Cultural Mapping and Musical Diversity - Britta Sweers

Cultural Mapping and Musical Diversity - Britta Sweers

14. Questioning Safeguarding: Heritage and Capabilities at Jemaa el Fnaa Square, Morocco

Cultural Mapping and Musical Diversity - Britta Sweers

Tom Beardslee [+-]
Independent Scholar
Thomas Beardslee, Ph.D., is a professional musician and music teacher living in Brussels, Belgium. His current professional and research interests concern practical applications of his doctoral research on the Sen/ Nussbaum capabilities approach, including music and capabilities in refugee populations. He also performs regularly on guitar, pedal steel, oud, and banjo throughout Belgium and elsewhere in Europe.

Description

Since the Declaration of Masterpieces and the highly successful 2003 Convention, the UNESCO paradigms of Intangible Cultural Heritage and safeguarding have become influential concepts in international, national, and local cultural policy.
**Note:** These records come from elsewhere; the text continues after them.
theorem Memory.byte_fill_outside {m : Memory} {f : FillRange} {a : Nat} (h : ¬ (f.base ≤ a ∧ a < f.base + f.len)) :
    (m.fill f).byte a = m.byte a := by
  have hcell : cellAt (m.fill f).cells a = cellAt m.cells a := by
    refine (cellAt_filter (p := fun a => !(decide (f.base ≤ a) && decide (a < f.base + f.len))) m.cells a).trans (if_pos ?_)
    simp only [Bool.not_eq_true', Bool.and_eq_false_iff, decide_eq_false_iff_not]
    omega
  simp only [Memory.byte, hcell, Memory.unlisted, Memory.epochAt, Memory.fillAt_fill_outside h]

/-! CREATE (R399, R402, R506). -/

/-- The checks that every form of CREATE passes (R506). -/
def CreateFields (d : Desc) : Prop :=
  hullFieldsOk d = true ∧ d.get 8 1 = 0 ∧ d.get 11 1 ≤ 1 ∧ d.get 12 4 < 2 ^ 14 ∧ d.get 0x10 8 < 2 ^ 40 ∧ d.get 0x18 8 < 2 ^ 40 ∧
    0 < d.get 0x18 8 ∧ d.get 0x18 8 % 2 ^ 26 = 0 ∧ d.get 0x10 8 % 2 ^ 26 = 0

/-- The bytes of metadata of the region asked for (R409). -/
def createMeta (d : Desc) : Nat := if d.get 11 1 = 1 then metaBytes (d.get 0x18 8) else 0

/-- A region's base and size as its fields hold them. -/
theorem State.inRow_size {s : State} {m : MemKind} {a n : Nat} (h : s.inRow m a n = true) : n < 2 ^ 38 := by
  have h0 := s.hull.gib0.isLt
  have h1 := s.hull.gib1.isLt
  cases m
  · simp only [State.inRow, decide_eq_true_eq] at h
    omega
  · simp only [State.inRow, Bool.or_eq_true, Bool.and_eq_true, decide_eq_true_eq] at h
    omega

theorem field_of_unit {w n : Nat} (hmul : n % 2 ^ 26 = 0) (hlt : n < 2 ^ (26 + w)) : 2 ^ 26 * (BitVec.ofNat w (n / 2 ^ 26)).toNat = n := by
  have hdiv : n / 2 ^ 26 < 2 ^ w := Nat.div_lt_of_lt_mul (by rwa [← pow_add])
  rw [BitVec.toNat_ofNat, Nat.mod_eq_of_lt hdiv]
  omega

/-- The region that CREATE makes, under keys a and b. -/
def newRegion (d : Desc) (a b : HkHalf) : Region :=
  { Region.reset with
    integ := decide (d.get 11 1 = 1), rights := BitVec.ofNat 14 (d.get 12 4), base := BitVec.ofNat 14 (d.get 0x10 8 / 2 ^ 26)
    size := BitVec.ofNat 12 (d.get 0x18 8 / 2 ^ 26)
    metaBase := if decide (d.get 11 1 = 1) then BitVec.ofNat 18 (d.get 0x20 8 / 2 ^ 22) else 0
    metaSize := BitVec.ofNat 13 ((createMeta d) / 2 ^ 22), k1 := a, k2 := b }

/-- The part with the two keys of a new region drawn, and no line of it failing. -/
def State.keysDrawn (s : State) (base size : Nat) : State :=
  let s := s.drawHk.2.drawHk.2
  { s with hull := { s.hull with
      badLines := s.hull.badLines.filter fun e => !(base / 64 ≤ e.1 && e.1 < base / 64 + size / 64) } }

/-- The region without a fill is ACTIVE at once, over bytes that are free. -/
def State.created (s : State) (d : Desc) : State :=
  let v := s.keysDrawn (d.get 0x10 8) (d.get 0x18 8)
  let e := v.hull.epoch + 1
  let v := { v with
    hull := { v.hull with epoch := e }
    mem := v.mem.fill { base := d.get 0x10 8, len := d.get 0x18 8, pat := none, epoch := e } }
  (v.losePending (d.get 0x10 8) (d.get 0x18 8)).setRegion (hullKey d)
    { newRegion d s.drawHk.1 s.drawHk.2.drawHk.1 with state := .active }

/-- The region with a fill is INIT while it runs. -/
def State.createdInit (s : State) (d : Desc) : State :=
  (s.keysDrawn (d.get 0x10 8) (d.get 0x18 8)).setRegion (hullKey d)
    { newRegion d s.drawHk.1 s.drawHk.2.drawHk.1 with
      state := .init, work := some d, filling := some (0, d.get 0x18 8, BitVec.ofNat 64 (d.get 0x28 8)) }

/-- What refuses a CREATE by its fields alone (R506). -/
def CreateBad (d : Desc) : Prop :=
  let integ := d.get 11 1 = 1
  let fill := bitOf d.flags 0
  ¬ hullFieldsOk d ∨ d.get 8 1 ≠ 0 ∨ 1 < d.get 11 1 ∨ 2 ^ 14 ≤ d.get 12 4 ∨ (¬ fill ∧ d.get 0x28 8 ≠ 0) ∨ (integ ∧ ¬ fill) ∨
    2 ^ 40 ≤ d.get 0x10 8 ∨ 2 ^ 40 ≤ d.get 0x18 8 ∨ d.get 0x18 8 = 0 ∨ d.get 0x18 8 % 2 ^ 26 ≠ 0 ∨ d.get 0x10 8 % 2 ^ 26 ≠ 0 ∨
    (integ ∧ d.get 0x20 8 % 2 ^ 22 ≠ 0)

theorem CreateFields.not_bad {d : Desc} (h : CreateFields d) (hfill : bitOf d.flags 0 = false → d.get 11 1 ≠ 1 ∧ d.get 0x28 8 = 0)
    (hmeta : d.get 11 1 = 1 → d.get 0x20 8 % 2 ^ 22 = 0) : ¬ CreateBad d := by
  obtain ⟨hok, hform, hinteg, hrights, hbase, hsize, hpos, hsmul, hbmul⟩ := h
  rintro (h | h | h | h | ⟨h, h'⟩ | ⟨h, h'⟩ | h | h | h | h | h | ⟨h, h'⟩)
  · exact h hok
  · exact h hform
  · omega
  · omega
  · exact h' (hfill (Bool.eq_false_iff.mpr h)).2
  · exact (hfill (Bool.eq_false_iff.mpr h')).1 h
  · omega
  · omega
  · omega
  · exact h hsmul
  · exact h hbmul
  · exact h' (hmeta h)

theorem hullCreateBody_of_bad {d : Desc} (h : CreateBad d) (s : State) : hullCreateBody d s = s.done d .badRequest := if_pos h

theorem hullCreateBody_of_stopped {d : Desc} {s : State} (h : ¬ CreateBad d) (hserve : s.axis.serving = false) : hullCreateBody d s = s.done d .busy :=
  (if_neg h).trans (if_pos (by rw [hserve]; decide))

theorem hullCreateBody_of_clash {d : Desc} {s : State} (h : ¬ CreateBad d) (hserve : s.axis.serving = true)
    (hclash : (s.region (hullKey d)).state ≠ .off ∨
      s.geometryOk (hullMem d) (d.get 0x10 8) (d.get 0x18 8) (d.get 0x20 8) (createMeta d) = false) : hullCreateBody d s = s.done d .badRequest :=
  (if_neg h).trans ((if_neg (by rw [hserve]; decide)).trans (if_pos (hclash.imp_right Bool.eq_false_iff.mp)))

theorem hullCreateBody_of_admitted {d : Desc} {s : State} (h : ¬ CreateBad d) (hserve : s.axis.serving = true)
    (hoff : (s.region (hullKey d)).state = .off)
    (hgeo : s.geometryOk (hullMem d) (d.get 0x10 8) (d.get 0x18 8) (d.get 0x20 8) (createMeta d) = true) :
    hullCreateBody d s = if bitOf d.flags 0 then s.createdInit d else (s.created d).complete d { status := .ok, r0 := createMeta d } := by
  refine (if_neg h).trans ((if_neg (by rw [hserve]; decide)).trans ((if_neg ?_).trans ?_))
  · rintro (hstate | hno)
    · exact hstate hoff
    · exact hno hgeo
  · cases bitOf d.flags 0 <;> rfl

theorem newRegion_lo {d : Desc} (h : CreateFields d) (a b : HkHalf) : (newRegion d a b).lo = d.get 0x10 8 := by
  obtain ⟨-, -, -, -, hbase, -, -, -, hbmul⟩ := h
  exact field_of_unit hbmul hbase

theorem newRegion_bytes {d : Desc} (h : CreateFields d) (hlt : d.get 0x18 8 < 2 ^ 38) (a b : HkHalf) :
    (newRegion d a b).bytes = d.get 0x18 8 := by
  obtain ⟨-, -, -, -, -, -, -, hsmul, -⟩ := h
  exact field_of_unit hsmul hlt

theorem exec_hullRegionCreate_accepted {d : Desc} {s s0 : State} (h : Accepted d 1 [(8, 8), (0x10, 32)] s s0) :
    exec (.hullRegionCreate d) s = .next (hullCreateBody d s0) := by
  show execHullRegionCreate d s = _
  rw [execHullRegionCreate, ringCommand_accepts h]

/-! RIGHTS, FILL and DELETE (R402, R406, R419). -/

theorem exec_hullRegionRights_accepted {d : Desc} {s s0 : State} (h : Accepted d 0 [(8, 3), (12, 4)] s s0) :
    exec (.hullRegionRights d) s = .next (hullRightsBody d s0) := by
  show execHullRegionRights d s = _
  rw [execHullRegionRights, ringCommand_accepts h]

theorem exec_hullRegionFill_accepted {d : Desc} {s s0 : State} (h : Accepted d 0 [(8, 3), (0x10, 16), (0x28, 8)] s s0) :
    exec (.hullRegionFill d) s = .next (hullFillBody d s0) := by
  show execHullRegionFill d s = _
  rw [execHullRegionFill, ringCommand_accepts h]

theorem exec_hullRegionDelete_accepted {d : Desc} {s s0 : State} (h : Accepted d 0 [(8, 3)] s s0) :
    exec (.hullRegionDelete d) s = .next (hullDeleteBody d s0) := by
  show execHullRegionDelete d s = _
  rw [execHullRegionDelete, ringCommand_accepts h]

theorem hullRightsBody_eq {d : Desc} {s : State} (hok : hullFieldsOk d = true) (hform : d.get 8 1 = 1) (hrights : d.get 12 4 < 2 ^ 14) :
    hullRightsBody d s = if (s.region (hullKey d)).state = .off then s.done d .regionOff
      else (s.setRegion (hullKey d) { s.region (hullKey d) with rights := BitVec.ofNat 14 (d.get 12 4) }).done d .ok :=
  if_neg fun h => h.elim (fun h => h hok) fun h => h.elim (fun h => h hform) (Nat.not_le.mpr hrights)

theorem hullFillBody_eq {d : Desc} {s : State} (hok : hullFieldsOk d = true) (hform : d.get 8 1 = 2) (hoff : d.get 0x10 8 % 64 = 0)
    (hlen : d.get 0x18 8 % 64 = 0) (hpos : 0 < d.get 0x18 8) :
    hullFillBody d s = if (s.region (hullKey d)).state = .off then s.done d .regionOff
      else if (s.region (hullKey d)).work.isSome then s.done d .busy
      else if (s.region (hullKey d)).bytes < d.get 0x10 8 + d.get 0x18 8 ∨ s.cutsTaint (hullKey d) (d.get 0x10 8) (d.get 0x18 8) then
        s.done d .badRequest
      else s.setRegion (hullKey d) { s.region (hullKey d) with
        work := some d, filling := some (d.get 0x10 8, d.get 0x18 8, BitVec.ofNat 64 (d.get 0x28 8)) } := by
  refine if_neg ?_
  rintro (h | h | h | h | h)
  · exact h hok
  · exact h hform
  · exact h hoff
  · exact h hlen
  · omega

theorem hullDeleteBody_eq {d : Desc} {s : State} (hok : hullFieldsOk d = true) (hform : d.get 8 1 = 3) :
    hullDeleteBody d s = if (s.region (hullKey d)).state = .off then s.done d .regionOff
      else if (s.region (hullKey d)).work.isSome then s.done d .busy
      else s.setRegion (hullKey d) { s.region (hullKey d) with deleting := true, work := some d } :=
  if_neg fun h => h.elim (fun h => h hok) fun h => h hform

/-! The ends of fills and deletes (R400, R402, R419). -/

theorem exec_deleteDrainEnd_eq (m : MemKind) (n : Fin 16) (s : State) :
    exec (.deleteDrainEnd m n) s =
      if (s.region (regionKey m n.val)).deleting then
        .next (((s.setRegion (regionKey m n.val) Region.reset).dropTaints (·.region == regionKey m n.val)).workDone
          (s.region (regionKey m n.val)).work { status := .ok })
      else .next s := rfl

theorem exec_fillComplete_some {m : MemKind} {n : Fin 16} {s : State} {off len : Nat} {p : BitVec 64}
    (h : (s.region (regionKey m n.val)).filling = some (off, len, p)) :
    exec (.fillComplete m n) s = .next ((s.applyFill (regionKey m n.val) off len p).workDone (s.region (regionKey m n.val)).work
      { status := .ok, r0 := if (s.region (regionKey m n.val)).state = .init then (s.region (regionKey m n.val)).metaLen else 0 }) := by
  show execFillComplete m n s = _
  rw [execFillComplete, h]

theorem exec_fillComplete_none {m : MemKind} {n : Fin 16} {s : State} (h : (s.region (regionKey m n.val)).filling = none) :
    exec (.fillComplete m n) s = .next s := by
  show execFillComplete m n s = _
  rw [execFillComplete, h]

theorem State.applyFill_mem (s : State) (k off len : Nat) (p : BitVec 64) :
    (s.applyFill k off len p).mem = s.mem.fill { base := (s.region k).lo + off, len := len, pat := some p, epoch := 0 } := rfl

theorem State.applyFill_frame (s : State) (k off len : Nat) (p : BitVec 64) :
    s.applyFill k off len p = { s with
      mem := (s.applyFill k off len p).mem, hull := (s.applyFill k off len p).hull
      radius := { s.radius with store := (s.applyFill k off len p).radius.store } } := rfl

theorem State.applyFill_store {s : State} {k off len : Nat} {p : BitVec 64} {e : StoreEntry} (h : e ∈ (s.applyFill k off len p).radius.store) :
    e ∈ s.radius.store := (List.mem_filter.mp h).1

/-- A region that was INIT is ACTIVE with the end of its fill. -/
theorem State.applyFill_active {s : State} {k off len : Nat} {p : BitVec 64} (h : (s.region k).state = .init) :
    ((s.applyFill k off len p).region k).state = .active := by
  refine (congrArg Region.state (State.region_setRegion _ k _)).trans (if_pos (.inl h))

/-- Settles O16: the commands by their checks, then the ends of fills and deletes. -/
theorem regionsAreCreatedFilledAndDeleted : Obligations.RegionsAreCreatedFilledAndDeleted := by
  refine ⟨fun d s s0 hok => ⟨fun h hform hinteg hrights hbase hsize hpos hsmul hbmul => ?_, fun h hform hrights => ?_,
    fun h hform hoff hlen hpos => ?_, fun h hform => ?_⟩, fun s m n => ⟨fun hdel => ?_, fun hno => ?_, fun off len p hfill => ?_,
    exec_fillComplete_none⟩⟩
  · have hfields : CreateFields d := ⟨hok, hform, hinteg, hrights, hbase, hsize, hpos, hsmul, hbmul⟩
    rw [exec_hullRegionCreate_accepted h]
    refine ⟨fun hserve hstate hgeo => ⟨fun hplain hnofill hpat => ?_, fun hfill hmeta => ?_⟩, fun hfill hmeta => ⟨fun hstop => ?_,
      fun hserve hclash => ?_⟩, fun hnofill hbad => ?_⟩
    · have hgood : ¬ CreateBad d := hfields.not_bad (fun _ => ⟨by omega, hpat⟩) fun h1 => absurd h1 (by omega)
      have hrow : s0.inRow (hullMem d) (d.get 0x10 8) (d.get 0x18 8) = true := by
        simp only [State.geometryOk, Bool.and_eq_true] at hgeo
        exact hgeo.1.1
      have hmetalen : (createMeta d) = 0 := if_neg (by omega)
      refine ⟨s0.created d, ?_, ?_⟩
      · rw [hullCreateBody_of_admitted hgood hserve hstate hgeo, hnofill, hmetalen]
        rfl
      · have hregion : (s0.created d).region (hullKey d) = _ := State.region_setRegion _ _ _
        rw [hregion]
        exact ⟨rfl, newRegion_lo hfields s0.drawHk.1 s0.drawHk.2.drawHk.1,
          newRegion_bytes hfields (State.inRow_size hrow) s0.drawHk.1 s0.drawHk.2.drawHk.1, decide_eq_false (by omega), rfl,
          fun j hj => State.region_setRegion_ne _ hj _, rfl⟩
    · have hgood : ¬ CreateBad d := hfields.not_bad (fun hno => absurd (hno.symm.trans hfill) Bool.false_ne_true) hmeta
      refine ⟨s0.createdInit d, ?_, ?_⟩
      · rw [hullCreateBody_of_admitted hgood hserve hstate hgeo, hfill]
        rfl
      · have hregion : (s0.createdInit d).region (hullKey d) = _ := State.region_setRegion _ _ _
        rw [hregion]
        exact ⟨rfl, rfl, rfl, rfl, fun j hj => State.region_setRegion_ne _ hj _, rfl⟩
    · rw [hullCreateBody_of_stopped (hfields.not_bad (fun hno => absurd (hno.symm.trans hfill) Bool.false_ne_true) hmeta) hstop]
    · rw [hullCreateBody_of_clash (hfields.not_bad (fun hno => absurd (hno.symm.trans hfill) Bool.false_ne_true) hmeta) hserve hclash]
    · have hno : ¬ (bitOf d.flags 0 = true) := Bool.eq_false_iff.mp hnofill
      have hcreate : CreateBad d := hbad.elim (fun h1 => .inr (.inr (.inr (.inr (.inr (.inl ⟨h1, hno⟩))))))
        fun h1 => .inr (.inr (.inr (.inr (.inl ⟨hno, h1⟩))))
      rw [hullCreateBody_of_bad hcreate]
  · rw [exec_hullRegionRights_accepted h, hullRightsBody_eq hok hform hrights]
    exact ⟨fun hon => congrArg Host.Outcome.next (if_neg hon), fun hoff => congrArg Host.Outcome.next (if_pos hoff)⟩
  · rw [exec_hullRegionFill_accepted h, hullFillBody_eq hok hform hoff hlen hpos]
    refine ⟨fun hst => ?_, fun hst hwork => ?_, fun hst hwork hbad => ?_, fun hst hwork hin htaint => ?_⟩
    · rw [if_pos hst]
    · rw [if_neg hst, if_pos (Option.isSome_iff_ne_none.mpr hwork)]
    · rw [if_neg hst, if_neg (by rw [hwork]; decide), if_pos hbad]
    · rw [if_neg hst, if_neg (by rw [hwork]; decide), if_neg]
      rintro (hlt | hcut)
      · omega
      · exact Bool.false_ne_true (htaint.symm.trans hcut)
  · rw [exec_hullRegionDelete_accepted h, hullDeleteBody_eq hok hform]
    refine ⟨fun hst hwork => ?_, fun hst hwork => ?_, fun hst => ?_⟩
    · rw [if_neg hst, if_neg (by rw [hwork]; decide)]
    · rw [if_neg hst, if_pos (Option.isSome_iff_ne_none.mpr hwork)]
    · rw [if_pos hst]
  · rw [exec_deleteDrainEnd_eq, if_pos hdel]
  · rw [exec_deleteDrainEnd_eq, if_neg (Bool.eq_false_iff.mp hno)]
  · refine ⟨s.applyFill (regionKey m n.val) off len p, exec_fillComplete_some hfill, fun a hlo hhi => ?_, fun a hout => ?_,
      State.applyFill_active, s.applyFill_frame _ _ _ _, fun e => State.applyFill_store⟩
    · rw [State.applyFill_mem, Memory.byte_fill_inside rfl ⟨hlo, hhi⟩]
    · rw [State.applyFill_mem, Memory.byte_fill_outside hout]

end Sys2Proof.Machine
end

section
namespace Sys2Proof.Machine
However, as is argued here, this concept of safeguarding attempts to impose onto the flow of human activity a way of thinking better suited to physical sites: culture as a static edifice that is under threat of erosion, with safeguarding as a process of ‘shoring up’. This results in an awkward fit of both theory and practice that leads to projects with unattainable goals, poorly-directed resources, and limited benefits for their intended recipients. This chapter is based on a year of fieldwork research conducted with the open-air performers at Jemaa el Fnaa Square in Marrakech, Morocco. The Square was in many ways the genesis of UNESCO’s Intangible Cultural Heritage project, and serves as a useful case study with which to discuss the effects (or lack thereof) of the safeguarding approach on a community ofperformers. This case study will be used to problematize the concepts of heritage and safeguarding, while proposing Amartya Sen's/ Martha Nussbaum's capabilities approach as an alternative framework for actions relating to cultural heritage, intangible or otherwise. The capabilities approach seeks ways of enhancing the possible range of choices and abilities of individuals and communities, privileging this over the prescribing of particular activities. This approach is well-suited to projects relating to culture, which is a fluid and dynamic process resistant to static, prescriptive notions of ‘heritage.’ The chapter hereby also discusses ways in which using the idea of capabilities as a starting point could result in more effective action, meeting both the capabilities deficits of individuals and many of the hopes of those wanting to see their traditions continue.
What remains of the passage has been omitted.